→ **Problem statement**
What lines below include the word "alone"? Copy each one.

→ **Supplied data**
___
-- ==== Sys2Proof/Laws/Effects.lean ====
section
/-! SUPPORT. What the shared operations do, once: fields that an event, a frame or a completion leaves alone, a command
served at this part, and what a change of one die does. -/

namespace Sys2Proof.Machine

/-! What two states share that agree in what an event, a frame or a completion leaves alone. -/

theorem Kept.now_eq {s u : State} (h : s.kept = u.kept) : s.now = u.now := congrArg Kept.now h
theorem Kept.dies_eq {s u : State} (h : s.kept = u.kept) : s.dies = u.dies := congrArg Kept.dies h
theorem Kept.cfg_eq {s u : State} (h : s.kept = u.kept) : s.cfg = u.cfg := congrArg Kept.cfg h
theorem Kept.sync_eq {s u : State} (h : s.kept = u.kept) : s.sync = u.sync := congrArg Kept.sync h
theorem Kept.swp_eq {s u : State} (h : s.kept = u.kept) : s.swp = u.swp := congrArg Kept.swp h
theorem Kept.safe_eq {s u : State} (h : s.kept = u.kept) : s.safe = u.safe := congrArg Kept.safe h
theorem Kept.power_eq {s u : State} (h : s.kept = u.kept) : s.power = u.power := congrArg Kept.power h
theorem Kept.selfTest_eq {s u : State} (h : s.kept = u.kept) : s.selfTest = u.selfTest := congrArg Kept.selfTest h
theorem Kept.chk_eq {s u : State} (h : s.kept = u.kept) : s.chk = u.chk := congrArg Kept.chk h
theorem Kept.therm_eq {s u : State} (h : s.kept = u.kept) : s.therm = u.therm := congrArg Kept.therm h
theorem Kept.part_cellDies_eq {s u : State} (h : s.kept = u.kept) : s.part.cellDies = u.part.cellDies := congrArg (fun x => x.part.cellDies) h
theorem Kept.part_role_eq {s u : State} (h : s.kept = u.kept) : s.part.role = u.part.role := congrArg (fun x => x.part.role) h
theorem Kept.part_strap_eq {s u : State} (h : s.kept = u.kept) : s.part.strap = u.part.strap := congrArg (fun x => x.part.strap) h
theorem Kept.part_links_eq {s u : State} (h : s.kept = u.kept) : s.part.links = u.part.links := congrArg (fun x => x.part.links) h
theorem Kept.part_serving_eq {s u : State} (h : s.kept = u.kept) : s.part.serving = u.part.serving := congrArg (fun x => x.part.serving) h
theorem Kept.part_hubHeld_eq {s u : State} (h : s.kept = u.kept) : s.part.hubHeld = u.part.hubHeld := congrArg (fun x => x.part.hubHeld) h
theorem Kept.part_roleChanged_eq {s u : State} (h : s.kept = u.kept) : s.part.roleChanged = u.part.roleChanged := congrArg (fun x => x.part.roleChanged) h
theorem Kept.part_ident_eq {s u : State} (h : s.kept = u.kept) : s.part.ident = u.part.ident := congrArg (fun x => x.part.ident) h
theorem Kept.trust_eq {s u : State} (h : s.kept = u.kept) : s.trust.still = u.trust.still := congrArg Kept.trust h

@[simp] theorem State.eventAt_now (s : State) (e : Ev) (t : Nat) (full : Option (Nat × List Byte)) : (s.eventAt e t full).now = s.now := Kept.now_eq (State.eventAt_kept s e t full)
@[simp] theorem State.eventAt_dies (s : State) (e : Ev) (t : Nat) (full : Option (Nat × List Byte)) : (s.eventAt e t full).dies = s.dies := Kept.dies_eq (State.eventAt_kept s e t full)
@[simp] theorem State.eventAt_cfg (s : State) (e : Ev) (t : Nat) (full : Option (Nat × List Byte)) : (s.eventAt e t full).cfg = s.cfg := Kept.cfg_eq (State.eventAt_kept s e t full)
@[simp] theorem State.eventAt_sync (s : State) (e : Ev) (t : Nat) (full : Option (Nat × List Byte)) : (s.eventAt e t full).sync = s.sync := Kept.sync_eq (State.eventAt_kept s e t full)
@[simp] theorem State.eventAt_swp (s : State) (e : Ev) (t : Nat) (full : Option (Nat × List Byte)) : (s.eventAt e t full).swp = s.swp := Kept.swp_eq (State.eventAt_kept s e t full)
@[simp] theorem State.eventAt_safe (s : State) (e : Ev) (t : Nat) (full : Option (Nat × List Byte)) : (s.eventAt e t full).safe = s.safe := Kept.safe_eq (State.eventAt_kept s e t full)
@[simp] theorem State.eventAt_power (s : State) (e : Ev) (t : Nat) (full : Option (Nat × List Byte)) : (s.eventAt e t full).power = s.power := Kept.power_eq (State.eventAt_kept s e t full)
@[simp] theorem State.eventAt_selfTest (s : State) (e : Ev) (t : Nat) (full : Option (Nat × List Byte)) : (s.eventAt e t full).selfTest = s.selfTest := Kept.selfTest_eq (State.eventAt_kept s e t full)
@[simp] theorem State.eventAt_chk (s : State) (e : Ev) (t : Nat) (full : Option (Nat × List Byte)) : (s.eventAt e t full).chk = s.chk := Kept.chk_eq (State.eventAt_kept s e t full)
@[simp] theorem State.eventAt_therm (s : State) (e : Ev) (t : Nat) (full : Option (Nat × List Byte)) : (s.eventAt e t full).therm = s.therm := Kept.therm_eq (State.eventAt_kept s e t full)
@[simp] theorem State.eventAt_part_cellDies (s : State) (e : Ev) (t : Nat) (full : Option (Nat × List Byte)) : (s.eventAt e t full).part.cellDies = s.part.cellDies :=
  Kept.part_cellDies_eq (State.eventAt_kept s e t full)
@[simp] theorem State.eventAt_part_role (s : State) (e : Ev) (t : Nat) (full : Option (Nat × List Byte)) : (s.eventAt e t full).part.role = s.part.role :=
  Kept.part_role_eq (State.eventAt_kept s e t full)
@[simp] theorem State.eventAt_part_strap (s : State) (e : Ev) (t : Nat) (full : Option (Nat × List Byte)) : (s.eventAt e t full).part.strap = s.part.strap :=
  Kept.part_strap_eq (State.eventAt_kept s e t full)
@[simp] theorem State.eventAt_part_links (s : State) (e : Ev) (t : Nat) (full : Option (Nat × List Byte)) : (s.eventAt e t full).part.links = s.part.links :=
  Kept.part_links_eq (State.eventAt_kept s e t full)
@[simp] theorem State.eventAt_part_serving (s : State) (e : Ev) (t : Nat) (full : Option (Nat × List Byte)) : (s.eventAt e t full).part.serving = s.part.serving :=
  Kept.part_serving_eq (State.eventAt_kept s e t full)
@[simp] theorem State.eventAt_part_hubHeld (s : State) (e : Ev) (t : Nat) (full : Option (Nat × List Byte)) : (s.eventAt e t full).part.hubHeld = s.part.hubHeld :=
  Kept.part_hubHeld_eq (State.eventAt_kept s e t full)
@[simp] theorem State.eventAt_part_roleChanged (s : State) (e : Ev) (t : Nat) (full : Option (Nat × List Byte)) : (s.eventAt e t full).part.roleChanged = s.part.roleChanged :=
  Kept.part_roleChanged_eq (State.eventAt_kept s e t full)
@[simp] theorem State.eventAt_part_ident (s : State) (e : Ev) (t : Nat) (full : Option (Nat × List Byte)) : (s.eventAt e t full).part.ident = s.part.ident :=
  Kept.part_ident_eq (State.eventAt_kept s e t full)
theorem State.eventAt_trust (s : State) (e : Ev) (t : Nat) (full : Option (Nat × List Byte)) : (s.eventAt e t full).trust.still = s.trust.still := Kept.trust_eq (State.eventAt_kept s e t full)

@[simp] theorem State.event_now (s : State) (e : Ev) : (s.event e).now = s.now := Kept.now_eq (State.event_kept s e)
@[simp] theorem State.event_dies (s : State) (e : Ev) : (s.event e).dies = s.dies := Kept.dies_eq (State.event_kept s e)
@[simp] theorem State.event_cfg (s : State) (e : Ev) : (s.event e).cfg = s.cfg := Kept.cfg_eq (State.event_kept s e)
@[simp] theorem State.event_sync (s : State) (e : Ev) : (s.event e).sync = s.sync := Kept.sync_eq (State.event_kept s e)
@[simp] theorem State.event_swp (s : State) (e : Ev) : (s.event e).swp = s.swp := Kept.swp_eq (State.event_kept s e)
@[simp] theorem State.event_safe (s : State) (e : Ev) : (s.event e).safe = s.safe := Kept.safe_eq (State.event_kept s e)
@[simp] theorem State.event_power (s : State) (e : Ev) : (s.event e).power = s.power := Kept.power_eq (State.event_kept s e)
@[simp] theorem State.event_selfTest (s : State) (e : Ev) : (s.event e).selfTest = s.selfTest := Kept.selfTest_eq (State.event_kept s e)
@[simp] theorem State.event_chk (s : State) (e : Ev) : (s.event e).chk = s.chk := Kept.chk_eq (State.event_kept s e)
@[simp] theorem State.event_therm (s : State) (e : Ev) : (s.event e).therm = s.therm := Kept.therm_eq (State.event_kept s e)
@[simp] theorem State.event_part_cellDies (s : State) (e : Ev) : (s.event e).part.cellDies = s.part.cellDies :=
  Kept.part_cellDies_eq (State.event_kept s e)
@[simp] theorem State.event_part_role (s : State) (e : Ev) : (s.event e).part.role = s.part.role :=
  Kept.part_role_eq (State.event_kept s e)
@[simp] theorem State.event_part_strap (s : State) (e : Ev) : (s.event e).part.strap = s.part.strap :=
  Kept.part_strap_eq (State.event_kept s e)
@[simp] theorem State.event_part_links (s : State) (e : Ev) : (s.event e).part.links = s.part.links :=
  Kept.part_links_eq (State.event_kept s e)
@[simp] theorem State.event_part_serving (s : State) (e : Ev) : (s.event e).part.serving = s.part.serving :=
  Kept.part_serving_eq (State.event_kept s e)
@[simp] theorem State.event_part_hubHeld (s : State) (e : Ev) : (s.event e).part.hubHeld = s.part.hubHeld :=
  Kept.part_hubHeld_eq (State.event_kept s e)
@[simp] theorem State.event_part_roleChanged (s : State) (e : Ev) : (s.event e).part.roleChanged = s.part.roleChanged :=
  Kept.part_roleChanged_eq (State.event_kept s e)
@[simp] theorem State.event_part_ident (s : State) (e : Ev) : (s.event e).part.ident = s.part.ident :=
  Kept.part_ident_eq (State.event_kept s e)
theorem State.event_trust (s : State) (e : Ev) : (s.event e).trust.still = s.trust.still := Kept.trust_eq (State.event_kept s e)

@[simp] theorem State.placement_now (s : State) (kind island task reason : Nat) (value : Int) (stream arg16 : Nat) : (s.placement kind island task reason value stream arg16).now = s.now := Kept.now_eq (State.placement_kept s kind island task reason value stream arg16)
@[simp] theorem State.placement_dies (s : State) (kind island task reason : Nat) (value : Int) (stream arg16 : Nat) : (s.placement kind island task reason value stream arg16).dies = s.dies := Kept.dies_eq (State.placement_kept s kind island task reason value stream arg16)
@[simp] theorem State.placement_cfg (s : State) (kind island task reason : Nat) (value : Int) (stream arg16 : Nat) : (s.placement kind island task reason value stream arg16).cfg = s.cfg := Kept.cfg_eq (State.placement_kept s kind island task reason value stream arg16)
@[simp] theorem State.placement_sync (s : State) (kind island task reason : Nat) (value : Int) (stream arg16 : Nat) : (s.placement kind island task reason value stream arg16).sync = s.sync := Kept.sync_eq (State.placement_kept s kind island task reason value stream arg16)
@[simp] theorem State.placement_swp (s : State) (kind island task reason : Nat) (value : Int) (stream arg16 : Nat) : (s.placement kind island task reason value stream arg16).swp = s.swp := Kept.swp_eq (State.placement_kept s kind island task reason value stream arg16)
@[simp] theorem State.placement_safe (s : State) (kind island task reason : Nat) (value : Int) (stream arg16 : Nat) : (s.placement kind island task reason value stream arg16).safe = s.safe := Kept.safe_eq (State.placement_kept s kind island task reason value stream arg16)
@[simp] theorem State.placement_power (s : State) (kind island task reason : Nat) (value : Int) (stream arg16 : Nat) : (s.placement kind island task reason value stream arg16).power = s.power := Kept.power_eq (State.placement_kept s kind island task reason value stream arg16)
@[simp] theorem State.placement_selfTest (s : State) (kind island task reason : Nat) (value : Int) (stream arg16 : Nat) : (s.placement kind island task reason value stream arg16).selfTest = s.selfTest := Kept.selfTest_eq (State.placement_kept s kind island task reason value stream arg16)
@[simp] theorem State.placement_chk (s : State) (kind island task reason : Nat) (value : Int) (stream arg16 : Nat) : (s.placement kind island task reason value stream arg16).chk = s.chk := Kept.chk_eq (State.placement_kept s kind island task reason value stream arg16)
@[simp] theorem State.placement_therm (s : State) (kind island task reason : Nat) (value : Int) (stream arg16 : Nat) : (s.placement kind island task reason value stream arg16).therm = s.therm := Kept.therm_eq (State.placement_kept s kind island task reason value stream arg16)
@[simp] theorem State.placement_part_cellDies (s : State) (kind island task reason : Nat) (value : Int) (stream arg16 : Nat) : (s.placement kind island task reason value stream arg16).part.cellDies = s.part.cellDies :=
  Kept.part_cellDies_eq (State.placement_kept s kind island task reason value stream arg16)
@[simp] theorem State.placement_part_role (s : State) (kind island task reason : Nat) (value : Int) (stream arg16 : Nat) : (s.placement kind island task reason value stream arg16).part.role = s.part.role :=
  Kept.part_role_eq (State.placement_kept s kind island task reason value stream arg16)
@[simp] theorem State.placement_part_strap (s : State) (kind island task reason : Nat) (value : Int) (stream arg16 : Nat) : (s.placement kind island task reason value stream arg16).part.strap = s.part.strap :=
  Kept.part_strap_eq (State.placement_kept s kind island task reason value stream arg16)
@[simp] theorem State.placement_part_links (s : State) (kind island task reason : Nat) (value : Int) (stream arg16 : Nat) : (s.placement kind island task reason value stream arg16).part.links = s.part.links :=
  Kept.part_links_eq (State.placement_kept s kind island task reason value stream arg16)
@[simp] theorem State.placement_part_serving (s : State) (kind island task reason : Nat) (value : Int) (stream arg16 : Nat) : (s.placement kind island task reason value stream arg16).part.serving = s.part.serving :=
  Kept.part_serving_eq (State.placement_kept s kind island task reason value stream arg16)
@[simp] theorem State.placement_part_hubHeld (s : State) (kind island task reason : Nat) (value : Int) (stream arg16 : Nat) : (s.placement kind island task reason value stream arg16).part.hubHeld = s.part.hubHeld :=
  Kept.part_hubHeld_eq (State.placement_kept s kind island task reason value stream arg16)
@[simp] theorem State.placement_part_roleChanged (s : State) (kind island task reason : Nat) (value : Int) (stream arg16 : Nat) : (s.placement kind island task reason value stream arg16).part.roleChanged = s.part.roleChanged :=
  Kept.part_roleChanged_eq (State.placement_kept s kind island task reason value stream arg16)
@[simp] theorem State.placement_part_ident (s : State) (kind island task reason : Nat) (value : Int) (stream arg16 : Nat) : (s.placement kind island task reason value stream arg16).part.ident = s.part.ident :=
  Kept.part_ident_eq (State.placement_kept s kind island task reason value stream arg16)
theorem State.placement_trust (s : State) (kind island task reason : Nat) (value : Int) (stream arg16 : Nat) : (s.placement kind island task reason value stream arg16).trust.still = s.trust.still := Kept.trust_eq (State.placement_kept s kind island task reason value stream arg16)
___
→ **Response to this exercise**
/-! SUPPORT. What the shared operations do, once: fields that an event, a frame or a completion leaves alone, a command
/-! What two states share that agree in what an event, a frame or a completion leaves alone. -/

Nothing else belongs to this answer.